Losing a loved one regardless of how close you were to him or her is difficult, but sometimes not always in the way that you would expect. When we lose someone, we often view that loss as subjective and primarily think of how that loss affects us as individuals. However, one of the pains that we take for granted is how it feels to watch another loved one have to say goodbye to the person who changed and shaped their life.
My family recently lost my godmother, Aunt June. Although we were not related by blood, Aunt June was always treated as family and no one considered her anything other our own. Despite my sadness over the loss of my godmother, the loss I feel is nothing in comparison to the tremendous hole that her death has left in my mother’s life.
Aunt June was abandoned as an infant 85 years ago and was found on the street in Jersey City. She was then placed into foster care and eventually adopted by an abusive foster family who mistreated her in terrible ways that should not be remembered, for they are not what defined Aunt June. Thankfully, she was eventually removed from the house and was sent to a convent where, still a young girl, she finished her high school degree and started studying to become a nurse. She eventually decided that she would become a nun, but before she took her final vows, she decided that the void in her life was a result of never having a true family. Despite leaving the convent, Aunt June still remained a faithful and devout Catholic and she continued being a nurse.
Over 50 years ago, Aunt June began dating a man who was my grandfather’s business partner, which is how my grandparents and my mother met her. Aunt June saw the kind of close-knit family that my mother had and became good friends with my grandparents. Even after the man that she was dating broke up with her, she remained friendly with our family and became a part of it. As Mom grew up, Aunt June called herself my mother’s fairy godmother and that was an accurate description based on all that I know about my godmother. She was a friend to everyone, especially to anyone who needed care when he or she was ill. Moreover, despite her limited money, she would always help someone financially when they needed it.
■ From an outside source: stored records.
-- ==== Sys2Proof/Machine/Bus.lean ====
section
/-! DEFINITION. The host window (20_memory.md): the registers by name and offset (10_state.md R32 to R54),
and what a host access reads, writes and answers. -/

namespace Sys2Proof.Machine

/-! ## The registers -/

/-- The registers of the window, each under its own name (R30). -/
inductive Reg where
  | id | param0 | param1 | cmd | status | fstat | irqEn
  | cfgNe | cfgNbytes | cfgMode | cfgXexp | cfgGg | cfgTarget | cfgNbitsReal | cfgDelta
  | cfgConsumed | cfgResSlack | cfgPrevOff | cfgPrevTarget | cfgPrevActual | ggInd
  | pvqDim | pvqK | pvqIdx | pvqLs | pvqSize | pvqVec (i : Fin 16)
  | scaleM | scaleE | nbOff | tEff | lastnz | lastnzFull | nnz | qEst | qEstFull | qEstLsbFull
  | qRawbits | qLsbMode | resNbits | gestRaw
  | siBw | siLastnz | siLsb | siGg | siTns | siPitch | siSnsLf | siSnsHf | siSnsShape | siSnsGain
  | siSnsLsa | siSnsIdxA | siSnsLsb | siSnsIdxB | siPitchIdx | siLtpf | siNf | siBits | siBytes
  | rcLow | rcRange | rcCursor | rcCtx | rcFsm | rcSym | rcBytes | rcTuples
  | tnsOrder (f : Fin 2) | tnsCoef (fk : Fin 16) | snsY (i : Fin 16)
deriving DecidableEq, Repr

/-- The offset of a register (10_state.md R32 to R54). -/
def Reg.offset : Reg → Nat
  | .id => 0x000 | .param0 => 0x004 | .param1 => 0x008 | .cmd => 0x010 | .status => 0x014
  | .fstat => 0x018 | .irqEn => 0x01C | .cfgNe => 0x020 | .cfgNbytes => 0x024 | .cfgMode => 0x028
  | .cfgXexp => 0x02C | .cfgGg => 0x030 | .cfgTarget => 0x034 | .cfgNbitsReal => 0x038
  | .cfgDelta => 0x03C | .cfgConsumed => 0x040 | .cfgResSlack => 0x044 | .cfgPrevOff => 0x048
  | .cfgPrevTarget => 0x04C | .cfgPrevActual => 0x050 | .ggInd => 0x054
  | .pvqDim => 0x060 | .pvqK => 0x064 | .pvqIdx => 0x068 | .pvqLs => 0x06C | .pvqSize => 0x070
  | .pvqVec i => 0x080 + 4 * i.val
  | .scaleM => 0x0C0 | .scaleE => 0x0C4 | .nbOff => 0x0C8 | .tEff => 0x0CC | .lastnz => 0x0D0
  | .lastnzFull => 0x0D4 | .nnz => 0x0D8 | .qEst => 0x0DC | .qEstFull => 0x0E0
  | .qEstLsbFull => 0x0E4 | .qRawbits => 0x0E8 | .qLsbMode => 0x0EC | .resNbits => 0x0F0
  | .gestRaw => 0x0F4
  | .siBw => 0x100 | .siLastnz => 0x104 | .siLsb => 0x108 | .siGg => 0x10C | .siTns => 0x110
  | .siPitch => 0x114 | .siSnsLf => 0x118 | .siSnsHf => 0x11C | .siSnsShape => 0x120
  | .siSnsGain => 0x124 | .siSnsLsa => 0x128 | .siSnsIdxA => 0x12C | .siSnsLsb => 0x130
  | .siSnsIdxB => 0x134 | .siPitchIdx => 0x138 | .siLtpf => 0x13C | .siNf => 0x140
  | .siBits => 0x144 | .siBytes => 0x148
  | .rcLow => 0x160 | .rcRange => 0x164 | .rcCursor => 0x168 | .rcCtx => 0x16C | .rcFsm => 0x170
  | .rcSym => 0x174 | .rcBytes => 0x178 | .rcTuples => 0x17C
  | .tnsOrder f => 0x180 + 4 * f.val
  | .tnsCoef fk => 0x1A0 + 4 * fk.val
  | .snsY i => 0x1E0 + 4 * i.val

/-- The control, configuration and PVQ operand registers, and PVQ_SIZE. -/
def regsLow : List Reg :=
  [.id, .param0, .param1, .cmd, .status, .fstat, .irqEn, .cfgNe, .cfgNbytes, .cfgMode, .cfgXexp,
    .cfgGg, .cfgTarget, .cfgNbitsReal, .cfgDelta, .cfgConsumed, .cfgResSlack, .cfgPrevOff,
    .cfgPrevTarget, .cfgPrevActual, .ggInd, .pvqDim, .pvqK, .pvqIdx, .pvqLs, .pvqSize]

/-- The scalar result registers. -/
def regsHigh : List Reg :=
  [.scaleM, .scaleE, .nbOff, .tEff, .lastnz, .lastnzFull, .nnz, .qEst, .qEstFull, .qEstLsbFull,
    .qRawbits, .qLsbMode, .resNbits, .gestRaw, .siBw, .siLastnz, .siLsb, .siGg, .siTns, .siPitch,
    .siSnsLf, .siSnsHf, .siSnsShape, .siSnsGain, .siSnsLsa, .siSnsIdxA, .siSnsLsb, .siSnsIdxB,
    .siPitchIdx, .siLtpf, .siNf, .siBits, .siBytes, .rcLow, .rcRange, .rcCursor, .rcCtx, .rcFsm,
    .rcSym, .rcBytes, .rcTuples]

/-- The register arrays. -/
def regArrays : List Reg :=
  (List.finRange 16).map Reg.pvqVec ++ (List.finRange 2).map Reg.tnsOrder ++
    (List.finRange 16).map Reg.tnsCoef ++ (List.finRange 16).map Reg.snsY

/-- Every register. -/
def allRegs : List Reg := regsLow ++ regsHigh ++ regArrays

/-- The register at an offset; none where the offset is reserved (R91, R97). -/
def Reg.ofOffset (off : Nat) : Option Reg := allRegs.find? fun r => decide (r.offset = off)

/-- An unsigned field as a word. -/
def zext {n : Nat} (v : BitVec n) : Word := v.setWidth 32

/-- A signed field as a word, read back sign-extended (10_state.md, head of the file). -/
def sext {n : Nat} (v : BitVec n) : Word := v.signExtend 32

/-- A one-bit field as a word. -/
def flagWord (b : Bool) : Word := BitVec.ofNat 32 (bit b)

/-- PARAM0 (R33). -/
def param0Word : Word :=
  BitVec.ofNat 32
    (Config.NE_MAX + Config.BYTES_MAX * 2 ^ 10 + Config.DIM_MAX * 2 ^ 20 + Config.K_MAX * 2 ^ 25)

/-- PARAM1 (R34). -/
def param1Word : Word :=
  BitVec.ofNat 32
    (Config.LEV_LIMIT + Config.LEV_TABLES * 2 ^ 5 + Config.FREQ_BITS * 2 ^ 8 + Config.NT_CF * 2 ^ 12 +
      Config.VERSION * 2 ^ 24)

/-- A register as the host reads it: reserved fields 0, signed fields sign-extended, CMD 0 (R96). In
CFG_GG the signed field GG_OFF is the upper one, and its sign goes on above it. -/
def Reg.read (s : State) : Reg → Word
  | .id => BitVec.ofNat 32 Config.ID_VALUE
  | .param0 => param0Word
  | .param1 => param1Word
  | .cmd => 0
  | .status => s.statusWord
  | .fstat => s.fstat.word
  | .irqEn => s.irqEn.word
  | .cfgNe => zext s.cfg.ne
  | .cfgNbytes => zext s.cfg.nbytes
  | .cfgMode => s.cfg.mode.word
  | .cfgXexp => sext s.cfg.xexp
  | .cfgGg => sext (s.cfg.ggOff ++ s.cfg.ggFloor)
  | .cfgTarget => zext s.cfg.target
  | .cfgNbitsReal => zext s.cfg.nbitsReal
  | .cfgDelta => zext s.cfg.delta
  | .cfgConsumed => zext s.cfg.consumed
  | .cfgResSlack => sext s.cfg.resSlack
  | .cfgPrevOff => sext s.cfg.prevOff
  | .cfgPrevTarget => zext s.cfg.prevTarget
  | .cfgPrevActual => zext s.cfg.prevActual
  | .ggInd => zext s.cfg.ggInd
  | .pvqDim => zext s.pvqIn.dim
  | .pvqK => zext s.pvqIn.k
  | .pvqIdx => s.pvqIn.idx
  | .pvqLs => flagWord s.pvqIn.ls
  | .pvqSize => s.pvq.size
  | .pvqVec i => s.pvq.vec[i]
  | .scaleM => zext s.gain.scaleM
  | .scaleE => sext s.gain.scaleE
  | .nbOff => sext s.gain.nbOff
  | .tEff => s.gain.tEff
  | .lastnz => zext s.quant.lastnz
  | .lastnzFull => zext s.quant.lastnzFull
  | .nnz => zext s.quant.nnz
  | .qEst => s.quant.est
  | .qEstFull => s.quant.estFull
  | .qEstLsbFull => s.quant.estLsbFull
  | .qRawbits => s.quant.rawbits
  | .qLsbMode => flagWord s.quant.lsbMode
  | .resNbits => zext s.resNbits
  | .gestRaw => zext s.gain.gestRaw
  | .siBw => zext s.si.bw
  | .siLastnz => zext s.si.lastnz
  | .siLsb => flagWord s.si.lsb
  | .siGg => zext s.si.gg
  | .siTns => zext s.si.tns
  | .siPitch => flagWord s.si.pitch
  | .siSnsLf => zext s.si.snsLf
  | .siSnsHf => zext s.si.snsHf
  | .siSnsShape => zext s.si.snsShape
  | .siSnsGain => zext s.si.snsGain
  | .siSnsLsa => flagWord s.si.snsLsa
  | .siSnsIdxA => zext s.si.snsIdxA
  | .siSnsLsb => flagWord s.si.snsLsb
  | .siSnsIdxB => zext s.si.snsIdxB
  | .siPitchIdx => zext s.si.pitchIdx
  | .siLtpf => flagWord s.si.ltpf
  | .siNf => zext s.si.nf
  | .siBits => zext s.si.bits
  | .siBytes => zext s.si.bytes
  | .rcLow => zext s.coder.low
  | .rcRange => zext s.coder.range
  | .rcCursor => zext s.coder.cursor
  | .rcCtx => zext s.dec.ctx
  | .rcFsm => zext s.dec.fsm.code
  | .rcSym => zext s.dec.sym
  | .rcBytes => zext s.dec.bytes
  | .rcTuples => zext s.dec.tuples
  | .tnsOrder f => zext s.dec.tnsOrder[f]
  | .tnsCoef fk => zext s.dec.tnsCoef[fk]
  | .snsY i => s.snsY[i]

/-- A host write to a register with no command running: a configuration or operand register stores the
bits of its fields (R39, R40, R42, R43), IRQ_EN its enables, STATUS clears its W1C bits (R35), CMD
accepts the word (R366); every other register is read-only and ignores it (R96). -/
def Reg.write (s : State) (w : Word) : Reg → State
  | .cmd => s.accept w
  | .status => { s with status := s.status.clear w }
  | .irqEn => { s with irqEn := IrqEnable.ofWord w }
  | .cfgNe => { s with cfg := { s.cfg with ne := w.setWidth 10 } }
  | .cfgNbytes => { s with cfg := { s.cfg with nbytes := w.setWidth 10 } }
  | .cfgMode => { s with cfg := { s.cfg with mode := Mode.ofWord w } }
  | .cfgXexp => { s with cfg := { s.cfg with xexp := w.setWidth 8 } }
  | .cfgGg =>
    { s with cfg := { s.cfg with ggFloor := w.extractLsb' 0 8, ggOff := w.extractLsb' 8 8 } }
  | .cfgTarget => { s with cfg := { s.cfg with target := w.setWidth 16 } }
  | .cfgNbitsReal => { s with cfg := { s.cfg with nbitsReal := w.setWidth 16 } }
  | .cfgDelta => { s with cfg := { s.cfg with delta := w.setWidth 16 } }
  | .cfgConsumed => { s with cfg := { s.cfg with consumed := w.setWidth 16 } }
  | .cfgResSlack => { s with cfg := { s.cfg with resSlack := w.setWidth 16 } }
  | .cfgPrevOff => { s with cfg := { s.cfg with prevOff := w.setWidth 16 } }
  | .cfgPrevTarget => { s with cfg := { s.cfg with prevTarget := w.setWidth 16 } }
  | .cfgPrevActual => { s with cfg := { s.cfg with prevActual := w.setWidth 16 } }
  | .ggInd => { s with cfg := { s.cfg with ggInd := w.setWidth 8 } }
  | .pvqDim => { s with pvqIn := { s.pvqIn with dim := w.setWidth 5 } }
  | .pvqK => { s with pvqIn := { s.pvqIn with k := w.setWidth 4 } }
  | .pvqIdx => { s with pvqIn := { s.pvqIn with idx := w } }
  | .pvqLs => { s with pvqIn := { s.pvqIn with ls := w.getLsbD 0 } }
  | .id => s | .param0 => s | .param1 => s | .fstat => s
  | .pvqSize => s | .pvqVec _ => s
  | .scaleM => s | .scaleE => s | .nbOff => s | .tEff => s | .lastnz => s | .lastnzFull => s
  | .nnz => s | .qEst => s | .qEstFull => s | .qEstLsbFull => s | .qRawbits => s | .qLsbMode => s
  | .resNbits => s | .gestRaw => s
  | .siBw => s | .siLastnz => s | .siLsb => s | .siGg => s | .siTns => s | .siPitch => s
  | .siSnsLf => s | .siSnsHf => s | .siSnsShape => s | .siSnsGain => s | .siSnsLsa => s
  | .siSnsIdxA => s | .siSnsLsb => s | .siSnsIdxB => s | .siPitchIdx => s | .siLtpf => s
  | .siNf => s | .siBits => s | .siBytes => s
  | .rcLow => s | .rcRange => s | .rcCursor => s | .rcCtx => s | .rcFsm => s | .rcSym => s
  | .rcBytes => s | .rcTuples => s | .tnsOrder _ => s | .tnsCoef _ => s | .snsY _ => s

/-- The registers the host may read while a command runs (R99). -/
def Reg.readableWhileBusy : Reg → Bool
  | .id => true | .param0 => true | .param1 => true | .status => true | .fstat => true
  | .irqEn => true
  | _ => false

/-- The registers the host may write while a command runs (R99). -/
def Reg.writableWhileBusy : Reg → Bool
  | .status => true | .irqEn => true
  | _ => false

/-! ## Places of the window -/

/-- What an offset names (R91). -/
inductive Place where
  | reg (r : Reg)
  | ram
  | reserved
deriving DecidableEq, Repr

/-- The window map (R91). -/
def placeOf (off : Nat) : Place :=
  match Reg.ofOffset off with
  | some r => .reg r
  | none => if inRam off then .ram else .reserved

/-- Whether the host may write a RAM offset: PAYLOAD and X (R55). -/
def ramWritable (off : Nat) : Bool := decide (off < XQ_BASE)

/-- A rejected access, or one at a reserved offset: ACCESS_ERR ← 1 (R97, R99). -/
def State.accessError (s : State) : State := { s with status := { s.status with accessErr := true } }

/-! ## Host accesses -/

/-- A 32-bit aligned read (R96, R97, R99): the state it leaves and the word it answers. -/
def hostRead (off : Nat) (s : State) : State × Word :=
  match placeOf off with
  | .reg r =>
    if s.busy = true ∧ r.readableWhileBusy = false then (s.accessError, 0) else (s, r.read s)
  | .ram => if s.busy then (s.accessError, 0) else (s, ramWord s off)
  | .reserved => (s.accessError, 0)

/-- A 32-bit aligned write (R93, R94, R96, R97, R99). -/
def hostWrite (off : Nat) (w : Word) (s : State) : State :=
  match placeOf off with
  | .reg r => if s.busy = true ∧ r.writableWhileBusy = false then s.accessError else r.write s w
  | .ram =>
    if s.busy then s.accessError
    else if ramWritable off then { s with mem := s.mem.store off (wordBytes w) }
    else s
  | .reserved => s.accessError

/-- An access of 32 bits at a multiple of 4 (R92). -/
def aligned (w : Width) (off : Nat) : Bool := decide (w = .word) && decide (off % 4 = 0)

/-- One host access (R92): outside the window there is no address; of another width or unaligned it is
answered with SLVERR and changes no state of the block; else it is done, and a write moves the free
values on (R96). -/
def hostStep (a : Access) (s : State) : Host.Outcome State Fault Refusal :=
  match a with
  | .read width off =>
    if WINDOW_BYTES ≤ off then .fault (.outsideWindow off)
    else if aligned width off then
      .next { (hostRead off s).1 with response := .data (hostRead off s).2 }
    else .next { s with response := .slverr }
  | .write width off w =>
    if WINDOW_BYTES ≤ off then .fault (.outsideWindow off)
    else if aligned width off then
      .next { hostWrite off w s with response := .written, epoch := s.epoch + 1 }
    else .next { s with response := .slverr }

/-! ## Host programs (30_encoding.md R121) -/

/-- WR off, val. -/
def wr (off : Nat) (w : Word) : Move := .host (.write .word off w)

/-- RD off. -/
def rd (off : Nat) : Move := .host (.read .word off)

/-- CMD: a write of a command word to CMD. -/
def cmdWord (w : Word) : Move := wr Reg.cmd.offset w

/-- WAIT, as a loop of reads of STATUS that the engine step comes before: one read then sees BUSY = 0. -/
def waitDone : List Move := [.engine, rd Reg.status.offset]

/-- RUN: CMD, then WAIT. -/
def run (w : Word) : List Move := cmdWord w :: waitDone

/-- CLR: clear DONE, ERR and ACCESS_ERR. -/
def clr : Move := wr Reg.status.offset 0x0000000E#32

/-- PAY j: word writes of the PAYLOAD window from byte j, a multiple of 4, on, the last word padded with
0. -/
def pay (j : Nat) : List Byte → List Move
  | [] => []
  | b0 :: b1 :: b2 :: b3 :: rest =>
    wr (PAYLOAD_BASE + j) (wordOfBytes b0 b1 b2 b3) :: pay (j + 4) rest
  | [b0, b1, b2] => [wr (PAYLOAD_BASE + j) (wordOfBytes b0 b1 b2 0)]
  | [b0, b1] => [wr (PAYLOAD_BASE + j) (wordOfBytes b0 b1 0 0)]
  | [b0] => [wr (PAYLOAD_BASE + j) (wordOfBytes b0 0 0 0)]

end Sys2Proof.Machine
end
She truly watched out for people and through her kindness, she encompassed the full meaning of a fairy godmother.
Aunt June’s reach was far and without her, there is a real chance that I would not be here today. She helped my mother through her pregnancy with me, and I know that is something that my mother never forgot. Aunt June helped my mother through undoubtedly one of the most challenging times in her life and my mom returned her kindness and did not leave Aunt June’s side as her health began to decline. Aunt June was my mother’s fairy godmother, but my mother became Aunt June’s heart and especially, her voice. After Aunt June had a stroke several years ago that left her incapable of verbalizing her needs, my mother advocated for her in the way that Aunt June would have done for anyone in a similar position. Aunt June and my mother essentially became each other’s fairy godmothers in ways that no one else ever will be.
There are a few things that I know break my mother’s heart about Aunt June. The first is that Aunt June always wondered why she was unloved from the time that she was an infant. The second thing that broke my mother’s heart is the sadness that came from watching Aunt June suffering in silence during her final years. Thirdly, what broke all of our hearts is that despite Aunt June’s kindness to all and the amount of friends that she had over the years, so few of them were by her side when she needed their help and so few were willing to do the same for her as she so selflessly did for them.
Aunt June’s life did not end the way it started; she was not alone and she was not unloved. Her constant acts of kindness are what truly defined her, not the mistreatment of others. In her final days, those who deeply cared about Aunt June surrounded her and although she was silent and distant, those who knew her best knew how she felt about them. Although some people spend their lives wondering where they are from and thinking that they do not belong anywhere, everyone has a place in someone’s heart and everyone’s life matters; my mother ensured that my godmother knew how much she was loved.